◆ Assignment: The records below must be transcribed precisely and in full.

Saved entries
theorem nextCursor_of_first {s : State} {die : BitVec 2} {l : Launch} {before after : List Launch}
    (h : FirstLaunch s (HasNext s die) before after l) : s.nextCursor die = some l :=
  firstLaunch_find? h fun _ => hasNext_iff

theorem exec_cursorEnqueue {s : State} {die : BitVec 2} {l : Launch} {i : Nat} {rest : List Nat} (h : s.nextCursor die = some l)
    (hc : l.cursor.get die.toFin = i :: rest) :
    exec (.cursorEnqueue die) s =
      if s.freeEntries die ≤ s.drainsFirst die then .next s else
      match s.enterNode l i 1 with
      | .full => .next s
      | .out s => .next (s.modLaunch l.serial fun x => { x with cursor := x.cursor.set die.toNat rest die.isLt })
      | .into s => .next (s.modLaunch l.serial fun x => { x with cursor := x.cursor.set die.toNat rest die.isLt }) := by
  show execCursorEnqueue die s = _
  unfold execCursorEnqueue
  rw [h]
  dsimp only
  rewrite [hc]
  rfl

theorem cursorsEnterTheirNodes : CursorsEnterTheirNodes := by
  intro s die l before after i rest x hl hc hx hown
  dsimp only
  subst hown
  rw [exec_cursorEnqueue (nextCursor_of_first hl) hc]
  refine ⟨fun hfull => ?_, fun k entry spp trcb valid hk hroom ht => ?_⟩
  · by_cases hroom : s.freeEntries x.owner ≤ s.drainsFirst x.owner
    · exact if_pos hroom
    · rw [if_neg hroom, enterNode_full hx (hfull.resolve_right hroom)]
  rw [if_neg (Nat.not_le.2 hroom)]
  refine ⟨fun hv ha => ?_, fun hv ha => ?_, fun hv => ?_⟩
  · subst hv
    rw [enterNode_valid hx hk ht rfl, if_pos ha]
    rfl
  · subst hv
    obtain ⟨t, new, hinto, hcur, hoth, hlaunch, -, -, hent, hpool⟩ := enterNode_enters (pos := 1) hx hk ht rfl ha
    rw [hinto]
    refine ⟨_, new, rfl, hcur, hoth, ?_, hent, ?_⟩
    · rw [← hlaunch]
      rfl
    · rw [hpool]
      exact ⟨rfl, rfl, rfl, rfl, rfl, rfl⟩
  · subst hv
    obtain ⟨bs, hbs, hout⟩ := enterNode_invalid (pos := 1) hx hk ht
    rw [hout]
    exact ⟨bs, _, hbs, rfl, rfl⟩

/-! ## Continuation launch queues (R277, R279) -/

theorem oldestSlot_find? {s : State} {home : Nat} {c : ClqSlot} (h : OldestSlot s home c) : s.clq.find? (·.home == home) = some c := by
  obtain ⟨hh, before, after, hs, hb⟩ := h
  rw [hs, List.find?_append, List.find?_eq_none.2 fun x hx => by simpa using hb x hx, List.find?_cons, beq_iff_eq.2 hh]
  rfl

/-- What the drain of a home's oldest slot leaves when nothing is traced. -/
theorem exec_clqDrain {s : State} {home : Nat} {c : ClqSlot} (h : OldestSlot s home c) :
    exec (.clqDrain home) s =
      match s.drainSlot c with
      | .stay => .next s
      | .drop => .next (s.dropSlot c)
      | .fail tpl => .next (s.failSlot c tpl)
      | .out s' => .next (s'.dropSlot c)
      | .enter s' tpl node task =>
        match s'.occur c.ctx (c.event tpl node task) with
        | none => .next s
        | some s'' => .next (s''.dropSlot c) := by
  show execClqDrain home s = _
  unfold execClqDrain
  rewrite [oldestSlot_find? h]
  rfl

/-- With nothing traced, the drain of a slot is no event that waits. -/
theorem exec_clqDrain_enter {s t : State} {home tpl node : Nat} {c : ClqSlot} {task : Word} (h : OldestSlot s home c)
    (hd : s.drainSlot c = .enter t tpl node task) (hu : t.Untraced) : exec (.clqDrain home) s = .next (t.dropSlot c) := by
  rw [exec_clqDrain h, hd]
  dsimp only
  rw [occur_untraced _ _ (hu.trace _)]

theorem entryFor_args (c : ClqSlot) (tpl : BitVec 10) (entry : Word) (spp : Nat) (trcb : Word) :
    (c.entryFor tpl entry spp trcb).args.toList = [c.old, c.va, BitVec.ofNat 64 c.user.toNat, BitVec.ofNat 64 c.issuerNode.toNat] := by
  have hw : ∀ x : BitVec 32, x.setWidth 64 = BitVec.ofNat 64 x.toNat := fun x => (BitVec.ofNat_toNat 64 x).symm
  show [c.old, c.va, c.user.setWidth 64, c.issuerNode.setWidth 64] = _
  rw [hw, hw]

section Continuation
variable {s : State} {c : ClqSlot} {tpl : BitVec 10}

theorem drainSlot_full (hc : c.tpl = some tpl) (hk : s.freeIndex c.die.toNat = none) : s.drainSlot c = .stay := by
  unfold State.drainSlot
  rw [hc]
  dsimp only
  rw [hk]
  rfl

◆ Completed task:
theorem nextCursor_of_first {s : State} {die : BitVec 2} {l : Launch} {before after : List Launch}
    (h : FirstLaunch s (HasNext s die) before after l) : s.nextCursor die = some l :=
  firstLaunch_find? h fun _ => hasNext_iff

theorem exec_cursorEnqueue {s : State} {die : BitVec 2} {l : Launch} {i : Nat} {rest : List Nat} (h : s.nextCursor die = some l)
    (hc : l.cursor.get die.toFin = i :: rest) :
    exec (.cursorEnqueue die) s =
      if s.freeEntries die ≤ s.drainsFirst die then .next s else
      match s.enterNode l i 1 with
      | .full => .next s
      | .out s => .next (s.modLaunch l.serial fun x => { x with cursor := x.cursor.set die.toNat rest die.isLt })
      | .into s => .next (s.modLaunch l.serial fun x => { x with cursor := x.cursor.set die.toNat rest die.isLt }) := by
  show execCursorEnqueue die s = _
  unfold execCursorEnqueue
  rw [h]
  dsimp only
  rewrite [hc]
  rfl

theorem cursorsEnterTheirNodes : CursorsEnterTheirNodes := by
  intro s die l before after i rest x hl hc hx hown
  dsimp only
  subst hown
  rw [exec_cursorEnqueue (nextCursor_of_first hl) hc]
  refine ⟨fun hfull => ?_, fun k entry spp trcb valid hk hroom ht => ?_⟩
  · by_cases hroom : s.freeEntries x.owner ≤ s.drainsFirst x.owner
    · exact if_pos hroom
    · rw [if_neg hroom, enterNode_full hx (hfull.resolve_right hroom)]
  rw [if_neg (Nat.not_le.2 hroom)]
  refine ⟨fun hv ha => ?_, fun hv ha => ?_, fun hv => ?_⟩
  · subst hv
    rw [enterNode_valid hx hk ht rfl, if_pos ha]
    rfl
  · subst hv
    obtain ⟨t, new, hinto, hcur, hoth, hlaunch, -, -, hent, hpool⟩ := enterNode_enters (pos := 1) hx hk ht rfl ha
    rw [hinto]
    refine ⟨_, new, rfl, hcur, hoth, ?_, hent, ?_⟩
    · rw [← hlaunch]
      rfl
    · rw [hpool]
      exact ⟨rfl, rfl, rfl, rfl, rfl, rfl⟩
  · subst hv
    obtain ⟨bs, hbs, hout⟩ := enterNode_invalid (pos := 1) hx hk ht
    rw [hout]
    exact ⟨bs, _, hbs, rfl, rfl⟩

/-! ## Continuation launch queues (R277, R279) -/

theorem oldestSlot_find? {s : State} {home : Nat} {c : ClqSlot} (h : OldestSlot s home c) : s.clq.find? (·.home == home) = some c := by
  obtain ⟨hh, before, after, hs, hb⟩ := h
  rw [hs, List.find?_append, List.find?_eq_none.2 fun x hx => by simpa using hb x hx, List.find?_cons, beq_iff_eq.2 hh]
  rfl

/-- What the drain of a home's oldest slot leaves when nothing is traced. -/
theorem exec_clqDrain {s : State} {home : Nat} {c : ClqSlot} (h : OldestSlot s home c) :
    exec (.clqDrain home) s =
      match s.drainSlot c with
      | .stay => .next s
      | .drop => .next (s.dropSlot c)
      | .fail tpl => .next (s.failSlot c tpl)
      | .out s' => .next (s'.dropSlot c)
      | .enter s' tpl node task =>
        match s'.occur c.ctx (c.event tpl node task) with
        | none => .next s
        | some s'' => .next (s''.dropSlot c) := by
  show execClqDrain home s = _
  unfold execClqDrain
  rewrite [oldestSlot_find? h]
  rfl

/-- With nothing traced, the drain of a slot is no event that waits. -/
theorem exec_clqDrain_enter {s t : State} {home tpl node : Nat} {c : ClqSlot} {task : Word} (h : OldestSlot s home c)
    (hd : s.drainSlot c = .enter t tpl node task) (hu : t.Untraced) : exec (.clqDrain home) s = .next (t.dropSlot c) := by
  rw [exec_clqDrain h, hd]
  dsimp only
  rw [occur_untraced _ _ (hu.trace _)]

theorem entryFor_args (c : ClqSlot) (tpl : BitVec 10) (entry : Word) (spp : Nat) (trcb : Word) :
    (c.entryFor tpl entry spp trcb).args.toList = [c.old, c.va, BitVec.ofNat 64 c.user.toNat, BitVec.ofNat 64 c.issuerNode.toNat] := by
  have hw : ∀ x : BitVec 32, x.setWidth 64 = BitVec.ofNat 64 x.toNat := fun x => (BitVec.ofNat_toNat 64 x).symm
  show [c.old, c.va, c.user.setWidth 64, c.issuerNode.setWidth 64] = _
  rw [hw, hw]

section Continuation
variable {s : State} {c : ClqSlot} {tpl : BitVec 10}

theorem drainSlot_full (hc : c.tpl = some tpl) (hk : s.freeIndex c.die.toNat = none) : s.drainSlot c = .stay := by
  unfold State.drainSlot
  rw [hc]
  dsimp only
  rw [hk]
  rfl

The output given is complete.